Among these 11 patients, 8 had a type 3 radial neck fracture, 2 had a type 2 radial neck fracture, and 1 patient’s fracture was type 4. The average length of immobilization after surgery was 5.5±1 days (range, 0–10 days). The mean time until pin removal after surgery was 6.5 weeks (range, 4–16 weeks). The average length of treatment (from the first day of admission until pin removal) was 51.2 days. Postsurgical radiographs were interpreted based on the Metaizeau classification; in 14 patients (60%), the result was excellent, while 9 patients (40%) experienced good results. The mean angulation after surgery was 3.6º±1.1º. Postsurgical radiographs were examined for complications, including avascular necrosis of the radial head, non-union, radioulnar synostosis, degenerative changes in the elbow, heterotopic ossification, and premature epiphyseal closure. No complications were seen on radiographic evaluation.
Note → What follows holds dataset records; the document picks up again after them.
-- ==== Sys2Proof/Laws/PerInstr.lean ====
section
/-! SUPPORT. The per-instruction family OpcodeByte: the opcode byte of every command word is the one its row of
30_encoding.md R96 gives ("Bits 31:24 are the opcode in every format", R90). -/

namespace Sys2Proof

/-- The opcode of a command (R96, column "op"). -/
def opcodeByte : Instr → Byte
  | .nop => 0x00
  | .zeroize => 0x01
  | .bclr _ => 0x08
  | .bmov _ _ => 0x09
  | .bcat _ _ _ => 0x0A
  | .kclr => 0x10
  | .kld _ => 0x11
  | .kst _ => 0x12
  | .permute => 0x13
  | .sinit _ => 0x20
  | .absorb _ => 0x21
  | .final => 0x22
  | .squeeze _ _ => 0x23
  | .lenc _ _ => 0x30
  | .renc _ _ => 0x31
  | .encstr _ _ => 0x32
  | .bytepad _ _ _ => 0x33
  | .setlen _ => 0x34
  | .sha3 _ _ _ => 0x35
  | .xof _ _ _ _ => 0x36
  | .kmacx _ _ _ _ => 0x37
  | .zli _ _ => 0x40
  | .zlds _ _ => 0x41
  | .zldu _ _ => 0x42
  | .zst _ _ => 0x43
  | .zst65 _ _ => 0x44
  | .zconst _ _ => 0x45
  | .zmov _ _ => 0x46
  | .zmul4 _ _ => 0x47
  | .zred _ _ _ => 0x48
  | .zeq _ _ => 0x49
  | .madd _ _ _ _ => 0x4A
  | .msub _ _ _ _ => 0x4B
  | .mmul _ _ _ _ => 0x4C
  | .mneg _ _ _ => 0x4D
  | .minv _ _ _ => 0x4E
  | .pid _ => 0x50
  | .pbase _ => 0x51
  | .pset _ _ _ => 0x52
  | .pgetx _ _ => 0x53
  | .pgety _ _ => 0x54
  | .pmov _ _ => 0x55
  | .pneg _ _ => 0x56
  | .peq _ _ => 0x57
  | .padd _ _ _ => 0x58
  | .pdbl _ _ => 0x59
  | .smul _ _ _ => 0x5A
  | .encsig _ _ _ => 0x60
  | .decsig _ _ _ => 0x61
  | .sign _ _ _ => 0x62
  | .verify _ _ _ => 0x63

/-- The word of the instruction carries its opcode, whatever the operands are. -/
def Laws.OpcodeByte.Statement (i : Instr) : Prop := opcodeOf (encode i) = opcodeByte i

theorem Laws.OpcodeByte.nop : Laws.OpcodeByte.Statement (.nop) := by
  show opcodeOf (0x00000000) = 0x00
  simp

theorem Laws.OpcodeByte.zeroize : Laws.OpcodeByte.Statement (.zeroize) := by
  show opcodeOf (0x01000000) = 0x01
  simp

theorem Laws.OpcodeByte.bclr (bd : BReg) : Laws.OpcodeByte.Statement (.bclr bd) := by
  show opcodeOf (0x08000000 ||| place bd 20) = 0x08
  simp

theorem Laws.OpcodeByte.bmov (bd ba : BReg) : Laws.OpcodeByte.Statement (.bmov bd ba) := by
  show opcodeOf (0x09000000 ||| place bd 20 ||| place ba 16) = 0x09
  simp

theorem Laws.OpcodeByte.bcat (bd ba bb : BReg) : Laws.OpcodeByte.Statement (.bcat bd ba bb) := by
  show opcodeOf (0x0A000000 ||| place bd 20 ||| place ba 16 ||| place bb 12) = 0x0A
  simp

theorem Laws.OpcodeByte.kclr : Laws.OpcodeByte.Statement (.kclr) := by
  show opcodeOf (0x10000000) = 0x10
  simp

theorem Laws.OpcodeByte.kld (ba : BReg) : Laws.OpcodeByte.Statement (.kld ba) := by
  show opcodeOf (0x11000000 ||| place ba 16) = 0x11
  simp

theorem Laws.OpcodeByte.kst (bd : BReg) : Laws.OpcodeByte.Statement (.kst bd) := by
  show opcodeOf (0x12000000 ||| place bd 20) = 0x12
  simp

theorem Laws.OpcodeByte.permute : Laws.OpcodeByte.Statement (.permute) := by
  show opcodeOf (0x13000000) = 0x13
  simp

theorem Laws.OpcodeByte.sinit (mode : BitVec 24) : Laws.OpcodeByte.Statement (.sinit mode) := by
  show opcodeOf (0x20000000 ||| mode.setWidth 32) = 0x20
  simp

theorem Laws.OpcodeByte.absorb (ba : BReg) : Laws.OpcodeByte.Statement (.absorb ba) := by
  show opcodeOf (0x21000000 ||| place ba 16) = 0x21
  simp

theorem Laws.OpcodeByte.final : Laws.OpcodeByte.Statement (.final) := by
  show opcodeOf (0x22000000) = 0x22
  simp

theorem Laws.OpcodeByte.squeeze (bd : BReg) (n : BitVec 16) : Laws.OpcodeByte.Statement (.squeeze bd n) := by
  show opcodeOf (0x23000000 ||| place bd 20 ||| n.setWidth 32) = 0x23
  simp

theorem Laws.OpcodeByte.lenc (bd : BReg) (za : ZReg) : Laws.OpcodeByte.Statement (.lenc bd za) := by
  show opcodeOf (0x30000000 ||| place bd 20 ||| place za 16) = 0x30
  simp

theorem Laws.OpcodeByte.renc (bd : BReg) (za : ZReg) : Laws.OpcodeByte.Statement (.renc bd za) := by
  show opcodeOf (0x31000000 ||| place bd 20 ||| place za 16) = 0x31
  simp

theorem Laws.OpcodeByte.encstr (bd ba : BReg) : Laws.OpcodeByte.Statement (.encstr bd ba) := by
  show opcodeOf (0x32000000 ||| place bd 20 ||| place ba 16) = 0x32
  simp

theorem Laws.OpcodeByte.bytepad (bd ba : BReg) (w : BitVec 16) : Laws.OpcodeByte.Statement (.bytepad bd ba w) := by
  show opcodeOf (0x33000000 ||| place bd 20 ||| place ba 16 ||| w.setWidth 32) = 0x33
  simp

theorem Laws.OpcodeByte.setlen (bits : BitVec 24) : Laws.OpcodeByte.Statement (.setlen bits) := by
  show opcodeOf (0x34000000 ||| bits.setWidth 32) = 0x34
  simp

theorem Laws.OpcodeByte.sha3 (bd ba : BReg) (bits : BitVec 16) : Laws.OpcodeByte.Statement (.sha3 bd ba bits) := by
  show opcodeOf (0x35000000 ||| place bd 20 ||| place ba 16 ||| bits.setWidth 32) = 0x35
  simp

theorem Laws.OpcodeByte.xof (bd ba bb bc : BReg) : Laws.OpcodeByte.Statement (.xof bd ba bb bc) := by
  show opcodeOf (0x36000000 ||| place bd 20 ||| place ba 16 ||| place bb 12 ||| place bc 8) = 0x36
  simp

theorem Laws.OpcodeByte.kmacx (bd ba bb bc : BReg) : Laws.OpcodeByte.Statement (.kmacx bd ba bb bc) := by
  show opcodeOf (0x37000000 ||| place bd 20 ||| place ba 16 ||| place bb 12 ||| place bc 8) = 0x37
  simp

theorem Laws.OpcodeByte.zli (zd : ZReg) (value : BitVec 16) : Laws.OpcodeByte.Statement (.zli zd value) := by
  show opcodeOf (0x40000000 ||| place zd 20 ||| value.setWidth 32) = 0x40
  simp

theorem Laws.OpcodeByte.zlds (zd : ZReg) (ba : BReg) : Laws.OpcodeByte.Statement (.zlds zd ba) := by
  show opcodeOf (0x41000000 ||| place zd 20 ||| place ba 16) = 0x41
  simp

theorem Laws.OpcodeByte.zldu (zd : ZReg) (ba : BReg) : Laws.OpcodeByte.Statement (.zldu zd ba) := by
  show opcodeOf (0x42000000 ||| place zd 20 ||| place ba 16) = 0x42
  simp

theorem Laws.OpcodeByte.zst (bd : BReg) (za : ZReg) : Laws.OpcodeByte.Statement (.zst bd za) := by
  show opcodeOf (0x43000000 ||| place bd 20 ||| place za 16) = 0x43
  simp

theorem Laws.OpcodeByte.zst65 (bd : BReg) (za : ZReg) : Laws.OpcodeByte.Statement (.zst65 bd za) := by
  show opcodeOf (0x44000000 ||| place bd 20 ||| place za 16) = 0x44
  simp

theorem Laws.OpcodeByte.zconst (zd : ZReg) (sel : BitVec 16) : Laws.OpcodeByte.Statement (.zconst zd sel) := by
  show opcodeOf (0x45000000 ||| place zd 20 ||| sel.setWidth 32) = 0x45
  simp

theorem Laws.OpcodeByte.zmov (zd za : ZReg) : Laws.OpcodeByte.Statement (.zmov zd za) := by
  show opcodeOf (0x46000000 ||| place zd 20 ||| place za 16) = 0x46
  simp

theorem Laws.OpcodeByte.zmul4 (zd za : ZReg) : Laws.OpcodeByte.Statement (.zmul4 zd za) := by
  show opcodeOf (0x47000000 ||| place zd 20 ||| place za 16) = 0x47
  simp

theorem Laws.OpcodeByte.zred (m : Modulus) (zd za : ZReg) : Laws.OpcodeByte.Statement (.zred m zd za) := by
  show opcodeOf (0x48000000 ||| placeMod m ||| place zd 20 ||| place za 16) = 0x48
  simp

theorem Laws.OpcodeByte.zeq (za zb : ZReg) : Laws.OpcodeByte.Statement (.zeq za zb) := by
  show opcodeOf (0x49000000 ||| place za 16 ||| place zb 12) = 0x49
  simp

theorem Laws.OpcodeByte.madd (m : Modulus) (zd za zb : ZReg) : Laws.OpcodeByte.Statement (.madd m zd za zb) := by
  show opcodeOf (0x4A000000 ||| placeMod m ||| place zd 20 ||| place za 16 ||| place zb 12) = 0x4A
  simp

theorem Laws.OpcodeByte.msub (m : Modulus) (zd za zb : ZReg) : Laws.OpcodeByte.Statement (.msub m zd za zb) := by
  show opcodeOf (0x4B000000 ||| placeMod m ||| place zd 20 ||| place za 16 ||| place zb 12) = 0x4B
  simp

theorem Laws.OpcodeByte.mmul (m : Modulus) (zd za zb : ZReg) : Laws.OpcodeByte.Statement (.mmul m zd za zb) := by
  show opcodeOf (0x4C000000 ||| placeMod m ||| place zd 20 ||| place za 16 ||| place zb 12) = 0x4C
  simp

theorem Laws.OpcodeByte.mneg (m : Modulus) (zd za : ZReg) : Laws.OpcodeByte.Statement (.mneg m zd za) := by
  show opcodeOf (0x4D000000 ||| placeMod m ||| place zd 20 ||| place za 16) = 0x4D
  simp

theorem Laws.OpcodeByte.minv (m : Modulus) (zd za : ZReg) : Laws.OpcodeByte.Statement (.minv m zd za) := by
  show opcodeOf (0x4E000000 ||| placeMod m ||| place zd 20 ||| place za 16) = 0x4E
  simp

theorem Laws.OpcodeByte.pid (pd : PReg) : Laws.OpcodeByte.Statement (.pid pd) := by
  show opcodeOf (0x50000000 ||| place pd 20) = 0x50
  simp

theorem Laws.OpcodeByte.pbase (pd : PReg) : Laws.OpcodeByte.Statement (.pbase pd) := by
  show opcodeOf (0x51000000 ||| place pd 20) = 0x51
  simp

theorem Laws.OpcodeByte.pset (pd : PReg) (za zb : ZReg) : Laws.OpcodeByte.Statement (.pset pd za zb) := by
  show opcodeOf (0x52000000 ||| place pd 20 ||| place za 16 ||| place zb 12) = 0x52
  simp

theorem Laws.OpcodeByte.pgetx (zd : ZReg) (pa : PReg) : Laws.OpcodeByte.Statement (.pgetx zd pa) := by
  show opcodeOf (0x53000000 ||| place zd 20 ||| place pa 16) = 0x53
  simp

theorem Laws.OpcodeByte.pgety (zd : ZReg) (pa : PReg) : Laws.OpcodeByte.Statement (.pgety zd pa) := by
  show opcodeOf (0x54000000 ||| place zd 20 ||| place pa 16) = 0x54
  simp

theorem Laws.OpcodeByte.pmov (pd pa : PReg) : Laws.OpcodeByte.Statement (.pmov pd pa) := by
  show opcodeOf (0x55000000 ||| place pd 20 ||| place pa 16) = 0x55
  simp

theorem Laws.OpcodeByte.pneg (pd pa : PReg) : Laws.OpcodeByte.Statement (.pneg pd pa) := by
  show opcodeOf (0x56000000 ||| place pd 20 ||| place pa 16) = 0x56
  simp

theorem Laws.OpcodeByte.peq (pa pb : PReg) : Laws.OpcodeByte.Statement (.peq pa pb) := by
  show opcodeOf (0x57000000 ||| place pa 16 ||| place pb 12) = 0x57
  simp

theorem Laws.OpcodeByte.padd (pd pa pb : PReg) : Laws.OpcodeByte.Statement (.padd pd pa pb) := by
  show opcodeOf (0x58000000 ||| place pd 20 ||| place pa 16 ||| place pb 12) = 0x58
  simp

theorem Laws.OpcodeByte.pdbl (pd pa : PReg) : Laws.OpcodeByte.Statement (.pdbl pd pa) := by
  show opcodeOf (0x59000000 ||| place pd 20 ||| place pa 16) = 0x59
  simp

theorem Laws.OpcodeByte.smul (pd pa : PReg) (zb : ZReg) : Laws.OpcodeByte.Statement (.smul pd pa zb) := by
  show opcodeOf (0x5A000000 ||| place pd 20 ||| place pa 16 ||| place zb 12) = 0x5A
  simp

theorem Laws.OpcodeByte.encsig (bd : BReg) (za zb : ZReg) : Laws.OpcodeByte.Statement (.encsig bd za zb) := by
  show opcodeOf (0x60000000 ||| place bd 20 ||| place za 16 ||| place zb 12) = 0x60
  simp

theorem Laws.OpcodeByte.decsig (zd ze : ZReg) (bb : BReg) : Laws.OpcodeByte.Statement (.decsig zd ze bb) := by
  show opcodeOf (0x61000000 ||| place zd 20 ||| place ze 16 ||| place bb 12) = 0x61
  simp

theorem Laws.OpcodeByte.sign (bd : BReg) (za : ZReg) (bb : BReg) : Laws.OpcodeByte.Statement (.sign bd za bb) := by
  show opcodeOf (0x62000000 ||| place bd 20 ||| place za 16 ||| place bb 12) = 0x62
  simp

theorem Laws.OpcodeByte.verify (ba : BReg) (pb : PReg) (bc : BReg) : Laws.OpcodeByte.Statement (.verify ba pb bc) := by
  show opcodeOf (0x63000000 ||| place ba 16 ||| place pb 12 ||| place bc 8) = 0x63
  simp

end Sys2Proof
end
During follow-up examinations, only two patients (9%) complained of hypoesthesia in the radial nerve area, and both improved after 2 weeks without medical intervention. One patient complained of muscle weakness that improved after physiotherapy. Pain with motion after surgery was not reported by any of the patients (Table 1). Upon clinical examination, 16 patients (69.9%) had limitation in supination/pronation, and five (21.7%) demonstrated limitation in flexion/extension. The limitations in pronation in five patients (22%) and in supination in 10 patients (44%) were >20º.
According to the Mayo elbow performance score, 20 patients (87%) received excellent and three (13%) received a good score (mean score, 96.74). According to the Spearman correlation between different variables and ROM of each elbow movement, there was a strong negative correlation between age and ROM (p<0.05) (Fig. 2). A negative correlation was seen between pin removal and ROM. In addition, our findings indicated a negative correlation between first angular displacement and ROM (p<0.05). A negative correlation also existed between duration of immobilization and supination (rs=–0.45, p<0.05) (Table 2).
A chi-square test of independence was performed to examine the relationship between associated fracture and limited ROM with supination/pronation and flexion/extension. The relationship between these variables was not significant; [χ2 (2, N=11)=0.1, p=0.75 and χ2 (2, N=11)=0.1, p=0.69, respectively]. There was no significant association between sex and limited ROM in supination/pronation and flexion/extension [χ2 (2, N=23)=1.5, p=0.22 and χ2 (2, N=23)=0.1, p=0.69, respectively].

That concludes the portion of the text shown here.